Este serviço, que englobará restaurantes de várias dimensões, já é efectuado pela Uber em mais de cem cidades, tendo essa fasquia sido ultrapassada no início de Junho com Rio de Janeiro e Belo Horizonte, no Brasil. E, embora actualmente já existam empresas a prestar este tipo de serviços, a entrada da Uber promete fazer subir a actual escala do negócio. 

No que toca ao transporte de passageiros, a Uber -- e as outras empresas do sector -- aguarda ainda pelo Parlamento de modo a perceber em que moldes poderá operar. Isto depois de, em Março, os diplomas ligados à legalização das plataformas electrónicas de transporte, onde se inclui o do PS, terem baixado à Comissão Parlamentar de Economia, Inovação e Obras Públicas (sem voto prévio em plenário).
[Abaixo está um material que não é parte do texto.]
-- ==== Sys2Proof/Machine/State.lean ====
section
/-! DEFINITION. The state of the part, unit by unit (00 "Internal units"), with the messages one unit has handed another and
the other has not yet taken. Plain data throughout. Every field's docstring names the rule that gives it; a field that is the
MODEL's own and not the manual's says so and names its log entry. -/

namespace Sys2Proof.Machine

/-! ## Why a step can stop -/

/-- No command of the part ends in a fault: what goes wrong in the part is a result, a verdict, a refused command or an event
report (09), and the part goes on. The type has no constructor, so that a fault cannot be answered (log 26). Safe. -/
inductive Fault where
  deriving DecidableEq, Repr

/-- The reasons a command can be refused by the model. -/
inductive Refusal where
  /-- Raised by `exec` for a command that has no meaning in the model; no arm raises it. Safe. -/
  | notModelled (mnemonic : String)
  deriving DecidableEq, Repr

/-! ## The record pool (01 1.5 to 1.7, 09 9.1) -/

/-- The two lock modes. -/
inductive Mode where
  | shared
  | exclusive
  deriving DecidableEq, Repr

/-- The six states of a slot (01 1.7). -/
inductive SlotState where
  | free
  | waiting
  | held
  | converting
  | draining
  | ended
  deriving DecidableEq, Repr

/-- The kinds of record notice (05 5.1). -/
inductive NoticeKind where
  | granted
  | waitExpired
  | upgraded
  | upgradeExpired
  | revoked
  deriving DecidableEq, Repr

/-- A record's front notice: its kind, and whether it has been sent (01 1.6). -/
structure Front where
  kind : NoticeKind
  sent : Bool
  deriving DecidableEq, Repr

/-- The fields of a record that the record store keeps, from owner to follow-up notice (01 1.6, R165). A cleared record has
state `free` and every field absent or 0 (R16). -/
structure Record where
  owner : AgentId
  mode : Mode
  state : SlotState
  first : Page
  count : Nat
  token : Option Token
  cookie : BitVec 16
  waitCode : WaitCode
  waitDeadline : Option Time
  reads : Nat
  writes : Nat
  drainDeadline : Option Time
  front : Option Front
  followUp : Option NoticeKind
  deriving DecidableEq, Repr

/-- The cleared record of a FREE slot (R16, R166; log 29). -/
def Record.cleared : Record :=
  { owner := 0, mode := .shared, state := .free, first := 0, count := 0, token := none, cookie := 0, waitCode := 0,
    waitDeadline := none, reads := 0, writes := 0, drainDeadline := none, front := none, followUp := none }

/-- One of the three copies of a slot's directory entry (R165). -/
structure DirCopy where
  gen : Gen
  free : Bool
  deriving DecidableEq, Repr

/-- How a record and its check code agree (R166): clean, exactly one bit disagrees, two or more bits disagree. The record
itself is held as it was written (log 6). -/
inductive Health where
  | clean
  | oneBit
  | manyBits
  deriving DecidableEq, Repr

/-- A slot: the three copies of its directory entry, and its record with the agreement of its check code. -/
structure Slot where
  copyA : DirCopy
  copyB : DirCopy
  copyC : DirCopy
  record : Record
  health : Health
  deriving DecidableEq, Repr

/-- A slot after cold reset: generation 0 and FREE in all three copies, a cleared record with a valid code (R165, R166). -/
def Slot.reset : Slot :=
  { copyA := ⟨0, true⟩, copyB := ⟨0, true⟩, copyC := ⟨0, true⟩, record := .cleared, health := .clean }

/-- The record pool: the slots that differ from `Slot.reset`, in rising slot order. A slot not listed is as after cold
reset. `Pool.wf` is this canonical form. -/
abbrev Pool := List (SlotId × Slot)

/-- What a storage error does to a slot (log 5). -/
inductive UpsetKind where
  | recordBit
  | recordBits
  | copyA (c : DirCopy)
  | copyB (c : DirCopy)
  | copyC (c : DirCopy)
  deriving DecidableEq, Repr

/-- A storage error that strikes a slot (log 5). -/
structure Upset where
  slot : SlotId
  kind : UpsetKind
  deriving DecidableEq, Repr

/-! ## Events reported to the fault unit (09 9.3) -/

/-- The nine kinds of event (R169). -/
inductive EventKind where
  | recordCorrected
  | recordUncorrectable
  | drainOverrun
  | tokensExhausted
  | strayDone
  | linkProtocol
  | linkRetrain
  | agentLapsed
  | commandRefused
  deriving DecidableEq, Repr

/-- A report: the kind, the fields of R169, the ticket's kind that R127 adds for STRAY_DONE, and the time count at the event
that raised it. -/
structure Report where
  kind : EventKind
  domain : Option DomainId
  agent : Option AgentId
  slot : Option SlotId
  access : Option AccessKind
  time : Time
  deriving DecidableEq, Repr

/-! ## Session messages (08) -/

/-- The results of a RESPONSE that carry no fields and refuse the request (08 8.8). -/
inductive ResultRefusal where
  | badRequest
  | tagInUse
  | notReady
  | agentDisabled
  | notJoined
  | sessionLapsed
  | noDomain
  | spanInvalid
  | domainUnavailable
  | domainClosing
  | quotaExceeded
  | selfConflict
  | poolEmpty
  | tokensExhausted
  | conflict
  | staleHandle
  | notOwner
  | wrongMode
  | upgradeConflict
  | writesInFlight
  | alreadyReleased
  deriving DecidableEq, Repr

/-- The fields of a STATUS (R158). -/
structure StatusFields where
  handle : Handle
  state : SlotState
  mode : Mode
  token : Option Token
  reads : Nat
  writes : Nat
  position : Nat
  first : Page
  count : Nat
  waitCode : WaitCode
  cookie : BitVec 16
  deriving DecidableEq, Repr

/-- The results of a RESPONSE with their fields (08 8.8). -/
inductive Response where
  | joined (epoch : Word) (duration : Nat) (quota : Nat)
  | left
  | renewed (ms : Nat)
  | granted (h : Handle) (t : Token)
  | queued (h : Handle)
  | converted (h : Handle) (t : Token)
  | released (h : Handle)
  | cancelled (h : Handle)
  | status (q : StatusFields)
  | refused (r : ResultRefusal)
  deriving DecidableEq, Repr

/-- Pending session conditions: LAPSED, EVICTED and the set of lost domains, bit `d` for domain `d` (05 5.2). -/
structure Conditions where
  lapsed : Bool
  evicted : Bool
  lost : BitVec 8
  deriving DecidableEq, Repr

/-- No condition pending. -/
def Conditions.none : Conditions :=
  { lapsed := false, evicted := false, lost := 0 }

/-- A record notice with its snapshot: kind, cookie, and the token for GRANTED and UPGRADED (R100). -/
structure NoticeItem where
  kind : NoticeKind
  cookie : BitVec 16
  token : Option Token
  deriving DecidableEq, Repr

/-- A notice handed to a link: a NOTICE or a SESSION_NOTICE (R159). -/
inductive NoticeMsg where
  | record (h : Handle) (n : NoticeItem)
  | session (c : Conditions)
  deriving DecidableEq, Repr

/-- A session message of the part: what a DATA frame of the part carries. -/
inductive OutMsg where
  | response (tag : Tag) (r : Response)
  | notice (m : NoticeMsg)
  deriving DecidableEq, Repr

/-! ## What units hand each other -/

/-- A lock request as the session unit hands it to the lock table (R26, R156). -/
inductive LockBody where
  | acquire (mode : Mode) (first : Page) (count : Nat) (cookie : BitVec 16) (code : WaitCode)
  | release (h : Handle)
  | convertUp (h : Handle) (code : WaitCode)
  | convertDown (h : Handle)
  | query (h : Handle)
  deriving DecidableEq, Repr

/-- The request with its agent, the agent's quota and live count at the handoff (R26), its reset number stamp (R143), and the
era it was handed in (the model's own, log 10). -/
structure LockRequest where
  agent : AgentId
  quota : Nat
  live : Nat
  stamp : BitVec 8
  era : Nat
  body : LockBody
  deriving DecidableEq, Repr

/-- What the session unit hands to one domain, in one order (R26, R90). A reclaim carries the agent, and the number of the
reclaim among that agent's (the model's own, log 11). -/
inductive SessionItem where
  | request (q : LockRequest)
  | reclaim (a : AgentId) (number : Nat)
  deriving DecidableEq, Repr

/-- What the notice unit presents to a domain, in one order (R106). -/
inductive NoticeAsk where
  | claim (a : AgentId) (h : Handle)
  | acknowledge (a : AgentId) (h : Handle)
  | revert (h : Handle)
  deriving DecidableEq, Repr

/-- The session states of an agent (04 4.1). -/
inductive AgentState where
  | disabled
  | offline
  | online
  | lapsed
  deriving DecidableEq, Repr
Neste momento, ainda nem se conhece o calendário das audições das várias personalidades ligadas ao sector, desde os táxis aos seus novos concorrentes, a Uber e a Cabify, passando pelo regulador, o IMT, e pelas autarquias.

No caso da iniciativa do partido do Governo, os deputados não contemplaram a imposição de contingentes (ou seja, um número máximo por município, como no caso dos táxis), ao contrário do que pretende o Bloco na sua proposta de diploma.

Ao mesmo tempo que se prolonga a indefinição sobre as plataformas electrónicas de transporte, os taxistas continuam os seus protestos, como aconteceu na última sexta-feira, no Porto. De acordo com a Lusa, a Comissão dos Profissionais de Táxi do Porto juntou cerca de 50 taxistas junto à Estação de Campanhã, acusando o Governo de não apoiar quem contribui para a economia nacional e “assobiar para o lado” para os que contribuem para uma “economia paralela”.